**TRY IT**
Search the records that follow and extract every line containing the string "recordBytes".

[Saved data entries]
-- ==== Sys2Proof/Laws/Arith.lean ====
section
/-! SUPPORT. What the two Montgomery units compute (41_montgomery.md R130, R131, R136, R137). -/

namespace Sys2Proof.Machine

/-- One Newton-Hensel step squares the error `1 - t*x`. -/
theorem inv32Step_error (t x : Word) : 1 - t * inv32Step t x = (1 - t * x) * (1 - t * x) := by
  simp only [inv32Step]
  ring

/-- An odd word is its own inverse modulo 8 (41_montgomery.md R133). -/
theorem odd_square_error {t : Nat} (h : t % 2 = 1) :
    ∃ k : Word, 1 - (BitVec.ofNat 32 t : Word) * BitVec.ofNat 32 t = 8 * k := by
  obtain ⟨j, rfl⟩ : ∃ j, t = 2 * j + 1 := ⟨t / 2, by omega⟩
  obtain ⟨m, hm⟩ := (Nat.even_mul_succ_self j).two_dvd
  refine ⟨-BitVec.ofNat 32 m, ?_⟩
  have hm' : (BitVec.ofNat 32 j : Word) * (BitVec.ofNat 32 j + 1) = 2 * BitVec.ofNat 32 m := by
    have := congrArg (BitVec.ofNat 32) hm
    simpa [BitVec.ofNat_mul, BitVec.ofNat_add] using this
  have ht : (BitVec.ofNat 32 (2 * j + 1) : Word) = 2 * BitVec.ofNat 32 j + 1 := by
    simp [BitVec.ofNat_mul, BitVec.ofNat_add]
  rw [ht]
  linear_combination (-4 : Word) * hm'

/-- `inv32(t)` is the inverse of an odd `t` modulo 2^32 (00_scope.md R16). -/
theorem inv32_mul {t : Nat} (h : t % 2 = 1) : t * inv32 t % 2 ^ 32 = 1 := by
  obtain ⟨k, hk⟩ := odd_square_error h
  generalize hw : (BitVec.ofNat 32 t : Word) = w at hk
  have h8 : (8 : Word) ^ 16 = 0 := by decide
  have herr : 1 - w * inv32Step w (inv32Step w (inv32Step w (inv32Step w w))) = 0 := by
    simp only [inv32Step_error, hk]
    linear_combination k ^ 16 * h8
  have hone := congrArg BitVec.toNat (sub_eq_zero.mp herr).symm
  have hwt : w.toNat = t % 2 ^ 32 := by rw [← hw, BitVec.toNat_ofNat]
  rw [BitVec.toNat_mul, hwt] at hone
  rw [inv32, hw, Nat.mul_mod, ← Nat.mod_mod t, ← Nat.mul_mod]
  exact hone

theorem inv32_lt (t : Nat) : inv32 t < 2 ^ 32 := BitVec.isLt _

theorem montN0inv_lt (t : Nat) : montN0inv t < 2 ^ 32 := Nat.mod_lt _ (by norm_num)

/-- The Montgomery constant is the negated inverse (41_montgomery.md R131). -/
theorem montN0inv_mul {t : Nat} (h : t % 2 = 1) : montN0inv t * t % 2 ^ 32 = 2 ^ 32 - 1 := by
  have hinv := inv32_mul h
  have hlt := inv32_lt t
  have hsum : (montN0inv t * t + t * inv32 t) % 2 ^ 32 = 0 := by
    have : (montN0inv t + inv32 t) % 2 ^ 32 = 0 := by
      simp only [montN0inv]
      omega
    rw [mul_comm t, ← add_mul, Nat.mul_mod, this]
    simp
  generalize montN0inv t * t = a at *
  generalize t * inv32 t = b at *
  omega

/-- The Montgomery constant is always odd (41_montgomery.md R130). -/
theorem montN0inv_odd {t : Nat} (h : t % 2 = 1) : montN0inv t % 2 = 1 := by
  by_contra hne
  have hev : montN0inv t % 2 = 0 := by omega
  have hprod : montN0inv t * t % 2 = 0 := by rw [Nat.mul_mod, hev]; simp
  have hmul := montN0inv_mul h
  omega

/-- Two words with one product with an odd `t` are one word, so the Montgomery constant is unique
(41_montgomery.md R131). -/
theorem odd_mul_cancel {t a b : Nat} (h : t % 2 = 1) (ha : a < 2 ^ 32) (hb : b < 2 ^ 32)
    (hab : a * t % 2 ^ 32 = b * t % 2 ^ 32) : a = b := by
  have hcop : Nat.Coprime (2 ^ 32) t :=
    (Nat.coprime_pow_left_iff (by norm_num) 2 t).mpr (Nat.coprime_two_left.mpr (Nat.odd_iff.mpr h))
  have := Nat.ModEq.cancel_right_of_coprime hcop hab
  rwa [Nat.ModEq, Nat.mod_eq_of_lt ha, Nat.mod_eq_of_lt hb] at this

/-- The residue is below the modulus (41_montgomery.md R137). -/
theorem montRr_lt (w : Nat) {n : Nat} (h : n ≠ 0) : montRr w n < n := Nat.mod_lt _ (Nat.pos_of_ne_zero h)

end Sys2Proof.Machine
end

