theorem n0inv_sameOutcome (h : SameOn (readsItem s₁ .n0inv) s₁ s₂) : SameOutcome .n0inv s₁ s₂ := by
  have hload : loadBuf s₂ .nBuf 0 4 = loadBuf s₁ .nBuf 0 4 := loadBuf_congr fun off => h (.byte off)
  rcases execN0inv_cases s₁ with ⟨f, hf, he⟩ | ⟨low, hlow, ⟨hp, he⟩ | ⟨hp, he⟩⟩
  · exact sameOutcome_of_fault he (execN0inv_unwritten (hload.trans hf))
  · exact sameOutcome_of_raise (by decide) he (execN0inv_even (hload.trans hlow) hp)
  · refine sameOutcome_of_sameWrites he (execN0inv_odd (hload.trans hlow) hp) fun x hx => ?_
    cases x with
    | err => rfl
    | n0inv => rfl
    | _ => exact hx.elim

variable (hc : s₁.cfg = s₂.cfg)
include hc

theorem loadN_sameOutcome (h : SameOn (readsItem s₁ .loadN) s₁ s₂) : SameOutcome .loadN s₁ s₂ := by
  have hlen : s₁.beLen = s₂.beLen := h .beLen trivial
  have hread (hfit : s₁.beLen.toNat ≤ s₁.cfg.beCap) : s₂.beLen.toNat ≤ s₂.cfg.beCap ∧
      loadBuf s₂ .beBuf 0 s₂.beLen.toNat = loadBuf s₁ .beBuf 0 s₁.beLen.toNat := by
    rw [← hc, ← hlen]
    exact ⟨hfit, loadBuf_congr fun off hoff => h (.byte off) ⟨hfit, hoff⟩⟩
  rcases execLoadN_cases s₁ with ⟨hlong, he⟩ | ⟨hfit, f, hf, he⟩ | ⟨hfit, be, hbe, hval⟩
  · rw [hc, hlen] at hlong
    exact sameOutcome_of_raise (by decide) he (execLoadN_tooLong hlong)
  · obtain ⟨hfit₂, hload⟩ := hread hfit
    exact sameOutcome_of_fault he (execLoadN_unwritten hfit₂ (hload.trans hf))
  obtain ⟨hfit₂, hload⟩ := hread hfit
  rcases hval with ⟨hv, he⟩ | ⟨hv, he⟩
  · rw [hc] at hv
    exact sameOutcome_of_raise (by decide) he (execLoadN_tooWide hfit₂ (hload.trans hbe) hv)
  · have he₂ := execLoadN_fits hfit₂ (hload.trans hbe) (hc ▸ hv)
    rw [← hc] at he₂
    refine sameOutcome_of_sameWrites he he₂ fun x hx => ?_
    cases x with
    | err => rfl
    | byte off => exact sameItem_byte_storeBuf (by simp [bufSize]) fun hout => absurd hx hout
    | _ => exact hx.elim

theorem rr_sameOutcome (h : SameOn (readsItem s₁ .rr) s₁ s₂) : SameOutcome .rr s₁ s₂ := by
  have hload : loadBuf s₂ .nBuf 0 s₂.cfg.width = loadBuf s₁ .nBuf 0 s₁.cfg.width := by
    rw [← hc]
    exact loadBuf_congr fun off => h (.byte off)
  rcases execRr_cases s₁ with ⟨f, hf, he⟩ | ⟨n, hn, ⟨hz, he⟩ | ⟨hz, he⟩⟩
  · exact sameOutcome_of_fault he (execRr_unwritten (hload.trans hf))
  · exact sameOutcome_of_raise (by decide) he (execRr_zero (hload.trans hn) hz)
  · have he₂ := execRr_nonzero (hload.trans hn) hz
    rw [← hc] at he₂
    refine sameOutcome_of_sameWrites he he₂ fun x hx => ?_
    cases x with
    | err => rfl
    | byte off => exact sameItem_byte_storeBuf (by simp [bufSize]) fun hout => absurd hx hout
    | _ => exact hx.elim

theorem encode_sameOutcome (h : SameOn (readsItem s₁ .encode) s₁ s₂) : SameOutcome .encode s₁ s₂ := by
  have hmsw : s₁.msw = s₂.msw := h .msw trivial
  have hn0inv : s₁.n0inv = s₂.n0inv := h .n0inv trivial
  have hexp : s₁.exp = s₂.exp := h .exp trivial
  have hloadN : loadBuf s₂ .nBuf 0 s₂.cfg.width = loadBuf s₁ .nBuf 0 s₁.cfg.width := by
    rw [← hc]
    exact loadBuf_congr fun off hoff => h (.byte off) (.inl hoff)
  have hloadRr : loadBuf s₂ .rrBuf 0 s₂.cfg.width = loadBuf s₁ .rrBuf 0 s₁.cfg.width := by
    rw [← hc]
    exact loadBuf_congr fun off hoff => h (.byte off) (.inr hoff)
  rcases execEncode_cases s₁ with ⟨f, hf | ⟨⟨n, hn⟩, hf⟩, he⟩ | ⟨n, rr, hn, hrr, he⟩
  · exact sameOutcome_of_fault he (execEncode_unwritten_modulus (hloadN.trans hf))
  · exact sameOutcome_of_fault he (execEncode_unwritten_rr (hloadN.trans hn) (hloadRr.trans hf))
  · have he₂ := execEncode_ok (hloadN.trans hn) (hloadRr.trans hrr)
    rw [← hc, ← hmsw, ← hn0inv, ← hexp] at he₂
    have hlen : (recordBytes s₁.msw s₁.n0inv n rr s₁.exp).length = bufSize s₁.cfg .recBuf := by
      simp [bufSize, Config.recLen, loadBuf_length hn, loadBuf_length hrr]
      omega
    refine sameOutcome_of_sameWrites he he₂ fun x hx => ?_
    cases x with
    | err => rfl
    | recValid => rfl
    | byte off => exact sameItem_byte_storeBuf hlen fun hout => absurd hx hout
    | _ => exact hx.elim

theorem decode_sameOutcome (h : SameOn (readsItem s₁ .decode) s₁ s₂) : SameOutcome .decode s₁ s₂ := by
  have hvalid : s₁.recValid = s₂.recValid := h .recValid trivial
  have hread (hwhole : s₁.cfg.recLen ≤ s₁.recValid.toNat) : s₂.cfg.recLen ≤ s₂.recValid.toNat ∧
      loadBuf s₂ .recBuf 0 s₂.cfg.recLen = loadBuf s₁ .recBuf 0 s₁.cfg.recLen := by
    rw [← hc, ← hvalid]
    exact ⟨hwhole, loadBuf_congr fun off hoff => h (.byte off) ⟨hwhole, hoff⟩⟩
  rcases execDecode_cases s₁ with ⟨hshort, he⟩ | ⟨hwhole, f, hf, he⟩ | ⟨hwhole, r, hr, he⟩
  · rw [hc, hvalid] at hshort
    exact sameOutcome_of_raise (by decide) he (execDecode_short hshort)
  · obtain ⟨hwhole₂, hload⟩ := hread hwhole
    exact sameOutcome_of_fault he (execDecode_unwritten hwhole₂ (hload.trans hf))
  · obtain ⟨hwhole₂, hload⟩ := hread hwhole
    have hrlen : r.length = 12 + 2 * s₁.cfg.width := loadBuf_length hr
    have he₂ := execDecode_whole hwhole₂ (hload.trans hr)
    rw [← hc] at he₂
    refine sameOutcome_of_sameWrites he he₂ fun x hx => ?_
    cases x with
    | err => rfl
    | msw => rfl
    | n0inv => rfl
    | exp => rfl
    | byte off =>
      refine sameItem_byte_storeBuf (c := s₁.cfg) (slice_length (by omega)) fun houtRr => ?_
      refine sameItem_byte_storeBuf (c := s₁.cfg) (slice_length (by omega)) fun houtN => ?_
      exact absurd hx (not_or.mpr ⟨houtN, houtRr⟩)
    | _ => exact hx.elim

theorem convert_sameOutcome (hl : s₁.cfg.Legal) (h : SameOn (readsItem s₁ .convert) s₁ s₂) :
    SameOutcome .convert s₁ s₂ := by
  have hexp : s₁.exp = s₂.exp := h .exp trivial
  have hloadN : loadBuf s₂ .nBuf 0 s₂.cfg.width = loadBuf s₁ .nBuf 0 s₁.cfg.width := by
    rw [← hc]
    exact loadBuf_congr fun off => h (.byte off)
  have hloadLow : loadBuf s₂ .nBuf 0 4 = loadBuf s₁ .nBuf 0 4 := by
    obtain ⟨-, hfour, -⟩ := hl
    exact loadBuf_congr fun off ⟨hlo, hhi⟩ => h (.byte off) ⟨hlo, by rw [bufSize]; omega⟩
  rcases execConvert_cases s₁ with ⟨f, hf, he⟩ | ⟨low, hlow, ⟨hp, he⟩ | ⟨hp, ⟨f, hf, he⟩ | ⟨n, hn, he⟩⟩⟩
  · exact sameOutcome_of_fault he (execConvert_unwritten_low (hloadLow.trans hf))
  · exact sameOutcome_of_raise (by decide) he (execConvert_even (hloadLow.trans hlow) hp)
  · exact sameOutcome_of_fault he (execConvert_unwritten_high (hloadLow.trans hlow) hp (hloadN.trans hf))
  · have he₂ := execConvert_odd (hloadLow.trans hlow) hp (hloadN.trans hn)
    rw [← hc, ← hexp] at he₂
    generalize (BitVec.ofNat 32 (montN0inv (leValue low)) : Word) = a at he he₂
    generalize montRr s₁.cfg.width (leValue n) = r at he he₂
    have hlen : (recordBytes (BitVec.ofNat 32 s₁.cfg.mswVal) a n (leBytes r s₁.cfg.width) s₁.exp).length =
        bufSize s₁.cfg .recBuf := by
      simp [bufSize, Config.recLen, loadBuf_length hn]
      omega
    refine sameOutcome_of_sameWrites he he₂ fun x hx => ?_
    cases x with
    | err => rfl
    | n0inv => rfl
    | msw => rfl
    | recValid => rfl
    | byte off =>
      refine sameItem_byte_storeBuf hlen fun houtRec => ?_
      refine sameItem_byte_storeBuf (c := s₁.cfg) (leBytes_length r _) fun houtRr => ?_
      exact absurd hx (not_or.mpr ⟨houtRr, houtRec⟩)
    | _ => exact hx.elim

end

/-- Settles O25, command by command: which line a command answers by is decided by what it reads, and what it stores
fills every buffer it writes. -/
theorem commandsReadOnlyTheirColumns : Obligations.CommandsReadOnlyTheirColumns := by
  intro i s₁ s₂ hl hc h
  cases i with
  | loadN => exact loadN_sameOutcome hc h
  | n0inv => exact n0inv_sameOutcome h
  | rr => exact rr_sameOutcome hc h
  | encode => exact encode_sameOutcome hc h
  | decode => exact decode_sameOutcome hc h
  | convert => exact convert_sameOutcome hc hl h

end Sys2Proof.Machine
end

section
/-! PROOFS. The Montgomery commands follow their rules (41_montgomery.md R124, R130, R131, R136, R137): the outcome
code first, then the stored result, then what stays as it was. -/

namespace Sys2Proof.Machine

/-- `w` bytes hold the values below `2^(8w)`: the bound as the rules write it and as the byte strings have it
(log entry 17). -/
theorem two_pow_eight_mul (w : Nat) : 2 ^ (8 * w) = 256 ^ w := pow_mul 2 8 w

/-- A store of a whole buffer leaves every byte outside that buffer. -/
theorem read?_storeBuf_outside {s : State} {b : Buffer} {bs : List Byte} {a : Nat} (hl : bs.length = bufSize s.cfg b)
    (ha : ¬ inBuf s.cfg b a) : (storeBuf s b 0 bs).mem.read? a = s.mem.read? a := by
  rw [inBuf, ← hl] at ha
  exact Memory.read?_write_outside ha

/-- The frame of a command that succeeds with one whole buffer stored: every other register, what lies outside the
block and every byte outside the buffer stay as they were. -/
theorem storeBuf_frame {s t : State} {b : Buffer} {bs : List Byte} (hl : bs.length = bufSize s.cfg b)
    (ht : t = (storeBuf s b 0 bs).setErr 0) :
    t.err = 0 ∧ t.n0inv = s.n0inv ∧ t.exp = s.exp ∧ t.msw = s.msw ∧ t.recValid = s.recValid ∧
      t.beLen = s.beLen ∧ sameOutside s t ∧ ∀ a, ¬ inBuf s.cfg b a → t.mem.read? a = s.mem.read? a := by
  subst ht
  exact ⟨rfl, rfl, rfl, rfl, rfl, rfl, ⟨rfl, rfl, rfl⟩, fun _ ha => read?_storeBuf_outside hl ha⟩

**RESPONSE AREA**
    have hlen : (recordBytes s₁.msw s₁.n0inv n rr s₁.exp).length = bufSize s₁.cfg .recBuf := by
    have hlen : (recordBytes (BitVec.ofNat 32 s₁.cfg.mswVal) a n (leBytes r s₁.cfg.width) s₁.exp).length =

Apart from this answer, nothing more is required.